First Grade

 In first grade, there is a transition from open-ended play and work to more direct and explicit instruction. First graders continue to learn through exploration and play, but these experiences are more directed than in the early childhood grades (Fours and kindergarten). This is a significant change for students, as their “school work” begins to feel harder. The first grade curriculum is designed to ease anxiety and nurture a habit of risk taking that carries students forward in their readiness for all academic areas. As students develop fluency and confidence in their skills, they begin to build stamina for reading, writing, and listening to each other, and become more independent in their learning and problem-solving.

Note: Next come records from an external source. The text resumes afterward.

-- ==== Sys2Proof/Laws/Micro.lean ====
section
/-! SUPPORT. Runs of micro-steps, cut into the parts of 40_frame_builder.md R112 and 41_crc16.md R133. -/

namespace Sys2Proof.Machine

theorem microRun_add (m n : Nat) (s : State) : microRun (m + n) s = microRun n (microRun m s) := by
  induction m generalizing s with
  | zero => simp [microRun]
  | succ m ih =>
    rw [Nat.succ_add]
    exact ih (microStep s)

/-- While the block waits for a command, micro-steps change nothing. -/
theorem microRun_idle (n : Nat) (s : State) (h : s.phase = .idle) : microRun n s = s := by
  induction n with
  | zero => rfl
  | succ n ih => simp [microRun, microStep, h, ih]

/-- M4 eight times: the byte is absorbed and the build goes on to M5. -/
theorem microRun_bits (s : State) (h : s.phase = .bitStep) (hb : s.bitn = 0#4) :
    microRun 8 s = { s with crc := crc16Bits 8 s.crc, bitn := 8#4, phase := .next } := by
  simp [microRun, microStep, microBit, h, hb, setCrc]

/-- The eight bit steps of `CRC.BYTE`. -/
theorem microRun_streamBits (s : State) (h : s.phase = .streamBit) (hb : s.bitn = 0#4) :
    microRun 8 s = { s with crc := crc16Bits 8 s.crc, bitn := 8#4, phase := .streamDone } := by
  simp [microRun, microStep, microBit, h, hb, setCrc]

/-- M3, M4 eight times, M5: one turn of the loop of `SEQ`. -/
theorem microRun_turn (s : State) (h : s.phase = .select) :
    microRun 10 s =
      { emitHeaderByte s (muxIndex s) with
        bitn := 0#4, idx := s.idx + 1#4, phase := if (s.idx + 1#4).toNat < 6 then .select else .crcLow } := by
  rw [show 10 = 1 + (8 + 1) from rfl, microRun_add, microRun_add, microRun_bits]
  · simp [microRun, microStep, microSelect, microNext, h, setCrc, storeByte, emitHeaderByte, crc16Byte]
  · simp [microRun, microStep, h, microSelect]
  · simp [microRun, microStep, h, microSelect]

/-- M6 to M9. -/
theorem microRun_tail (s : State) (h : s.phase = .crcLow) :
    microRun 4 s =
      { retire (succeed (markValid (emitByte (emitByte s 6) 7))) with
        idx := 0#4, bitn := 0#4, busy := false, phase := .idle, wait := 0 } := by
  simp [microRun, microStep, h, microCrcLow, microCrcHigh, microDone, microRelease]

end Sys2Proof.Machine
end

Building on the foundational social-emotional work of the early childhood grades, the goal of first grade is to help students expand their understanding of their roles within a slightly bigger world. First graders are industrious when it comes to making sense of the world: they take everything in, sort and categorize information, and show an earnest drive and excitement for learning and discovery. They want to know how things work, and why things are the way they are.

The first grade social studies curriculum focuses on our neighborhood and examines how the needs and wants of this community are met. Laying the foundation for meaningful and active citizenship, we ask first graders to think about the ways in which their individual and collective efforts can affect their worlds inside and outside of the classroom. They learn the community song, “What Can One Little Person Do?”

First graders process their observations of the neighborhood through more directed building experiences. Using their familiarity with open-ended materials such as blocks, paint, paper, and clay, their block work becomes enriched with elaborate detail and interconnectedness. As they build, first graders ask questions such as, “Who pays the police officers?”, “Who makes the electricity?”, and “Where can my block person live?”.The time students spend engaged in this work hones many skills, from the fine motor skills they need to create their block structures to risk-taking, problem-solving, and reflecting on what they see in the world around them.

One aspect of the neighborhood curriculum is the Safety Study, in which first graders begin to connect the rules and expectations of the classroom to those of the world around them. Each class votes on a neighborhood safety concern that they want to examine more closely. One class chose to look at the number of loose park benches in our neighborhood. It took courage for the children to walk up to strangers in the park, explain their project, and ask them to stand up so that they could test the wiggliness of the bench. After collecting the data, each group analyzed its numbers in math class, using critical thinking skills to interpret the data and connect it back to the question of “Why are there more wiggly park benches at this park than the other park?”Students listen to each other’s reasoning and share strategies for how they found the difference between two numbers. Students then consider how they can use the information to take some action. For example, the students who studied park benches wrote letters to the NYC Department of Parks and Recreation praising their hard work and informing them about the small number of wiggly benches they found. Another class’s study of bicycle helmet usage led to making bicycle safety posters to hang around the neighborhood. This active piece of the curriculum is an important aspect of students’ developing sense of citizenship.